*PROMPT*: Go line by line through the records below. Copy whichever lines contain the string "onlyGivenNames".

==== RECORDS SUPPLIED

-- ==== Sys2Proof/Laws/FrameIo.lean ====
section
/-! SUPPORT. What each operation of Machine/Io.lean may change, as `Only` states it: one lemma an operation, which later proofs cite
instead of unfolding it. -/
namespace Sys2Proof.Machine
set_option Elab.async false
set_option linter.all false

/-- What `execRead` may change. -/
theorem execRead_only (h : IoHdr) (slba nlb : Nat) (fua : Bool) (pr : PrInfo) (s : State) :
    ∃ t,
    execRead h slba nlb fua pr s = .next t ∧ Only (List.append [.freeCtr, .out, .gen, .he, .ctl, .sh, .defFaults, .lost, .cmds,
    .nextCmd, .fs, .mx, .ns, .nsWait, .mm, .bp, .me, .gf, .tw, .dg, .mg, .fi, .nand, .ff, .prov, .reg Reg.HE_EPCNT.A_COUNT,
    .reg Reg.HE_EPCNT.B_COUNT, .reg Reg.HE_WINLOG.COUNT, .reg Reg.HE_WINLOG.CAUSE,
    .reg Reg.HE_WINLOG.PORT] (List.append [.reg Reg.HE_WINLOGLO.OFFSET, .reg Reg.HE_WINLOGHI.OFFSET, .reg Reg.HE_WINLOGHI.RID,
    .reg Reg.QE_REFUSE.COUNT, .reg Reg.QE_HOSTXS.LAST, .reg Reg.QE_HOSTXS.COUNT, .reg Reg.QE_CQFULL.COUNT,
    .reg Reg.MX_PGMISS.COUNT, .reg Reg.MX_ERR.CEILHOLD, .reg Reg.MM_ERR.SHORTCLOSE, .reg Reg.MM_ERR.VATFULL,
    .reg Reg.DC_PIERR.GUARD, .reg Reg.DC_PIERR.APP, .reg Reg.DC_PIERR.REF, .reg Reg.BP_ERRBUF.INDEX, .reg Reg.BP_ERRBUF.OWNER,
    .reg Reg.BP_ERRBUF.CAUSE, .reg Reg.BP_ERR.REVOKE, .reg Reg.ME_POISON.CONSUMED, .reg Reg.ME_LASTHI.KIND,
    .reg Reg.ME_MERGE.EVICT, .reg Reg.ME_ERR.POISON, .reg Reg.GF_XFER.FAILED, .reg Reg.GF_ERR.XFERFAIL, .reg Reg.TW_ERR.WINHOLD,
    .reg Reg.TW_ERR.TOUCHFULL, .reg Reg.DG_RNG.RESEEDS, .reg Reg.MG_LOGSTAT.DROPPED, .reg Reg.MG_ERR.LOGDROP,
    .reg Reg.FI_ARM.ARMED] [.reg Reg.FI_ARM.DCAUSE, .reg Reg.FI_GF.EN, .reg Reg.FI_FL.EN, .reg Reg.FI_PCIE.EN,
    .reg Reg.FI_CNT.INJECTED])) s t := by
  unfold execRead
  refine ⟨_, rfl, ?_⟩
  repeat' first
    | intro _
    | with_reducible assumption
    | with_reducible exact Only.refl _ _
    | (with_reducible apply Only.step (ioRun_only ..); exact .of (by decide +kernel))
    | with_reducible apply_assumption -exfalso -symm
    | split
    | dsimp only

/-- What `execWrite` may change. -/
theorem execWrite_only (h : IoHdr) (slba nlb : Nat) (fua : Bool) (pr : PrInfo) (stream : Nat) (s : State) :
    ∃ t,
    execWrite h slba nlb fua pr stream s = .next t ∧ Only (List.append [.freeCtr, .out, .gen, .he, .ctl, .sh, .defFaults, .lost,
    .cmds, .nextCmd, .fs, .mx, .ns, .nsWait, .mm, .bp, .me, .gf, .tw, .dg, .mg, .fi, .nand, .ff, .prov,
    .reg Reg.HE_EPCNT.A_COUNT, .reg Reg.HE_EPCNT.B_COUNT, .reg Reg.HE_WINLOG.COUNT, .reg Reg.HE_WINLOG.CAUSE,
    .reg Reg.HE_WINLOG.PORT] (List.append [.reg Reg.HE_WINLOGLO.OFFSET, .reg Reg.HE_WINLOGHI.OFFSET, .reg Reg.HE_WINLOGHI.RID,
    .reg Reg.QE_REFUSE.COUNT, .reg Reg.QE_HOSTXS.LAST, .reg Reg.QE_HOSTXS.COUNT, .reg Reg.QE_CQFULL.COUNT,
    .reg Reg.MX_PGMISS.COUNT, .reg Reg.MX_ERR.CEILHOLD, .reg Reg.MM_ERR.SHORTCLOSE, .reg Reg.MM_ERR.VATFULL,
    .reg Reg.DC_PIERR.GUARD, .reg Reg.DC_PIERR.APP, .reg Reg.DC_PIERR.REF, .reg Reg.BP_ERRBUF.INDEX, .reg Reg.BP_ERRBUF.OWNER,
    .reg Reg.BP_ERRBUF.CAUSE, .reg Reg.BP_ERR.REVOKE, .reg Reg.ME_POISON.CONSUMED, .reg Reg.ME_LASTHI.KIND,
    .reg Reg.ME_MERGE.EVICT, .reg Reg.ME_ERR.POISON, .reg Reg.GF_XFER.FAILED, .reg Reg.GF_ERR.XFERFAIL, .reg Reg.TW_ERR.WINHOLD,
    .reg Reg.TW_ERR.TOUCHFULL, .reg Reg.DG_RNG.RESEEDS, .reg Reg.MG_LOGSTAT.DROPPED, .reg Reg.MG_ERR.LOGDROP,
    .reg Reg.FI_ARM.ARMED] [.reg Reg.FI_ARM.DCAUSE, .reg Reg.FI_GF.EN, .reg Reg.FI_FL.EN, .reg Reg.FI_PCIE.EN,
    .reg Reg.FI_CNT.INJECTED])) s t := by
  unfold execWrite
  refine ⟨_, rfl, ?_⟩
  repeat' first
    | intro _
    | with_reducible assumption
    | with_reducible exact Only.refl _ _
    | (with_reducible apply Only.step (ioRun_only ..); exact .of (by decide +kernel))
    | with_reducible apply_assumption -exfalso -symm
    | split
    | dsimp only

/-- What `flushAll` may change. -/
theorem flushAll_only (h : IoHdr) (s : State) :
    Only (List.append [.freeCtr, .out, .gen, .he, .ctl, .sh, .defFaults, .lost,
    .cmds, .nextCmd, .fs, .mx, .ns, .nsWait, .mm, .bp, .me, .gf, .tw, .dg, .mg, .fi, .nand, .ff, .prov,
    .reg Reg.HE_EPCNT.A_COUNT, .reg Reg.HE_EPCNT.B_COUNT, .reg Reg.HE_WINLOG.COUNT, .reg Reg.HE_WINLOG.CAUSE,
    .reg Reg.HE_WINLOG.PORT] (List.append [.reg Reg.HE_WINLOGLO.OFFSET, .reg Reg.HE_WINLOGHI.OFFSET, .reg Reg.HE_WINLOGHI.RID,
    .reg Reg.QE_REFUSE.COUNT, .reg Reg.QE_HOSTXS.LAST, .reg Reg.QE_HOSTXS.COUNT, .reg Reg.QE_CQFULL.COUNT,
    .reg Reg.MX_PGMISS.COUNT, .reg Reg.MX_ERR.CEILHOLD, .reg Reg.MM_ERR.SHORTCLOSE, .reg Reg.MM_ERR.VATFULL,
    .reg Reg.DC_PIERR.GUARD, .reg Reg.DC_PIERR.APP, .reg Reg.DC_PIERR.REF, .reg Reg.BP_ERRBUF.INDEX, .reg Reg.BP_ERRBUF.OWNER,
    .reg Reg.BP_ERRBUF.CAUSE, .reg Reg.BP_ERR.REVOKE, .reg Reg.ME_POISON.CONSUMED, .reg Reg.ME_LASTHI.KIND,
    .reg Reg.ME_MERGE.EVICT, .reg Reg.ME_ERR.POISON, .reg Reg.GF_XFER.FAILED, .reg Reg.GF_ERR.XFERFAIL, .reg Reg.TW_ERR.WINHOLD,
    .reg Reg.TW_ERR.TOUCHFULL, .reg Reg.DG_RNG.RESEEDS, .reg Reg.MG_LOGSTAT.DROPPED, .reg Reg.MG_ERR.LOGDROP,
    .reg Reg.FI_ARM.ARMED] [.reg Reg.FI_ARM.DCAUSE, .reg Reg.FI_GF.EN, .reg Reg.FI_FL.EN, .reg Reg.FI_PCIE.EN,
    .reg Reg.FI_CNT.INJECTED])) s (flushAll h s) := by
  unfold flushAll
  repeat' first
    | intro _
    | with_reducible assumption
    | with_reducible exact Only.refl _ _
    | (extract_lets +onlyGivenNames x; refine Only.cut x ?_ (fun _ => ?_); unfold x; clear x; rotate_left; clear_value x)
    | (extract_lets +onlyGivenNames x; refine Only.cut2 x ?_ (fun _ => ?_); unfold x; clear x; rotate_left; clear_value x)
    | (extract_lets +onlyGivenNames x; clear_value x)
    | with_reducible apply Only.ite
    | (with_reducible apply Only.step (sqeArrived_only ..); exact .of (by decide +kernel))
    | (with_reducible apply Only.step (ioFail_only ..); exact .of (by decide +kernel))
    | (with_reducible apply Only.step (admission_only ..); exact .of (by decide +kernel))
    | with_reducible apply_assumption -exfalso -symm
    | split
    | dsimp only

/-- What `execFlush` may change. -/
theorem execFlush_only (h : IoHdr) (s : State) :
    ∃ t, execFlush h s = .next t ∧ Only (List.append [.freeCtr, .out, .gen,
    .he, .ctl, .sh, .defFaults, .lost, .cmds, .nextCmd, .fs, .mx, .ns, .nsWait, .mm, .bp, .me, .gf, .tw, .dg, .mg, .fi, .nand,
    .ff, .prov, .reg Reg.HE_EPCNT.A_COUNT, .reg Reg.HE_EPCNT.B_COUNT, .reg Reg.HE_WINLOG.COUNT, .reg Reg.HE_WINLOG.CAUSE,
    .reg Reg.HE_WINLOG.PORT] (List.append [.reg Reg.HE_WINLOGLO.OFFSET, .reg Reg.HE_WINLOGHI.OFFSET, .reg Reg.HE_WINLOGHI.RID,
    .reg Reg.QE_REFUSE.COUNT, .reg Reg.QE_HOSTXS.LAST, .reg Reg.QE_HOSTXS.COUNT, .reg Reg.QE_CQFULL.COUNT,
    .reg Reg.MX_PGMISS.COUNT, .reg Reg.MX_ERR.CEILHOLD, .reg Reg.MM_ERR.SHORTCLOSE, .reg Reg.MM_ERR.VATFULL,
    .reg Reg.DC_PIERR.GUARD, .reg Reg.DC_PIERR.APP, .reg Reg.DC_PIERR.REF, .reg Reg.BP_ERRBUF.INDEX, .reg Reg.BP_ERRBUF.OWNER,
    .reg Reg.BP_ERRBUF.CAUSE, .reg Reg.BP_ERR.REVOKE, .reg Reg.ME_POISON.CONSUMED, .reg Reg.ME_LASTHI.KIND,
    .reg Reg.ME_MERGE.EVICT, .reg Reg.ME_ERR.POISON, .reg Reg.GF_XFER.FAILED, .reg Reg.GF_ERR.XFERFAIL, .reg Reg.TW_ERR.WINHOLD,
    .reg Reg.TW_ERR.TOUCHFULL, .reg Reg.DG_RNG.RESEEDS, .reg Reg.MG_LOGSTAT.DROPPED, .reg Reg.MG_ERR.LOGDROP,
    .reg Reg.FI_ARM.ARMED] [.reg Reg.FI_ARM.DCAUSE, .reg Reg.FI_GF.EN, .reg Reg.FI_FL.EN, .reg Reg.FI_PCIE.EN,
    .reg Reg.FI_CNT.INJECTED])) s t := by
  unfold execFlush
  refine ⟨_, rfl, ?_⟩
  repeat' first
    | intro _
    | with_reducible assumption
    | with_reducible exact Only.refl _ _
    | with_reducible apply Only.ite
    | (with_reducible apply Only.step (flushAll_only ..); exact .of (by decide +kernel))
    | (with_reducible apply Only.step (ioRun_only ..); exact .of (by decide +kernel))
    | with_reducible apply_assumption -exfalso -symm
    | split
    | dsimp only

/-- What `execWriteUncorrectable` may change. -/
theorem execWriteUncorrectable_only (h : IoHdr) (slba nlb : Nat) (s : State) :
    ∃ t,
    execWriteUncorrectable h slba nlb s = .next t ∧ Only (List.append [.freeCtr, .out, .gen, .he, .ctl, .sh, .defFaults, .lost,
    .cmds, .nextCmd, .fs, .mx, .ns, .nsWait, .mm, .bp, .me, .gf, .tw, .dg, .mg, .fi, .nand, .ff, .prov,
    .reg Reg.HE_EPCNT.A_COUNT, .reg Reg.HE_EPCNT.B_COUNT, .reg Reg.HE_WINLOG.COUNT, .reg Reg.HE_WINLOG.CAUSE,
    .reg Reg.HE_WINLOG.PORT] (List.append [.reg Reg.HE_WINLOGLO.OFFSET, .reg Reg.HE_WINLOGHI.OFFSET, .reg Reg.HE_WINLOGHI.RID,
    .reg Reg.QE_REFUSE.COUNT, .reg Reg.QE_HOSTXS.LAST, .reg Reg.QE_HOSTXS.COUNT, .reg Reg.QE_CQFULL.COUNT,
    .reg Reg.MX_PGMISS.COUNT, .reg Reg.MX_ERR.CEILHOLD, .reg Reg.MM_ERR.SHORTCLOSE, .reg Reg.MM_ERR.VATFULL,
    .reg Reg.DC_PIERR.GUARD, .reg Reg.DC_PIERR.APP, .reg Reg.DC_PIERR.REF, .reg Reg.BP_ERRBUF.INDEX, .reg Reg.BP_ERRBUF.OWNER,
    .reg Reg.BP_ERRBUF.CAUSE, .reg Reg.BP_ERR.REVOKE, .reg Reg.ME_POISON.CONSUMED, .reg Reg.ME_LASTHI.KIND,
    .reg Reg.ME_MERGE.EVICT, .reg Reg.ME_ERR.POISON, .reg Reg.GF_XFER.FAILED, .reg Reg.GF_ERR.XFERFAIL, .reg Reg.TW_ERR.WINHOLD,
    .reg Reg.TW_ERR.TOUCHFULL, .reg Reg.DG_RNG.RESEEDS, .reg Reg.MG_LOGSTAT.DROPPED, .reg Reg.MG_ERR.LOGDROP,
    .reg Reg.FI_ARM.ARMED] [.reg Reg.FI_ARM.DCAUSE, .reg Reg.FI_GF.EN, .reg Reg.FI_FL.EN, .reg Reg.FI_PCIE.EN,
    .reg Reg.FI_CNT.INJECTED])) s t := by
  unfold execWriteUncorrectable
  refine ⟨_, rfl, ?_⟩
  repeat' first
    | intro _
    | with_reducible assumption
    | with_reducible exact Only.refl _ _
    | (with_reducible apply Only.step (ioRun_only ..); exact .of (by decide +kernel))
    | with_reducible apply_assumption -exfalso -symm
    | split
    | dsimp only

========

*ANSWER SPACE*:
    | (extract_lets +onlyGivenNames x; refine Only.cut x ?_ (fun _ => ?_); unfold x; clear x; rotate_left; clear_value x)
    | (extract_lets +onlyGivenNames x; refine Only.cut2 x ?_ (fun _ => ?_); unfold x; clear x; rotate_left; clear_value x)
    | (extract_lets +onlyGivenNames x; clear_value x)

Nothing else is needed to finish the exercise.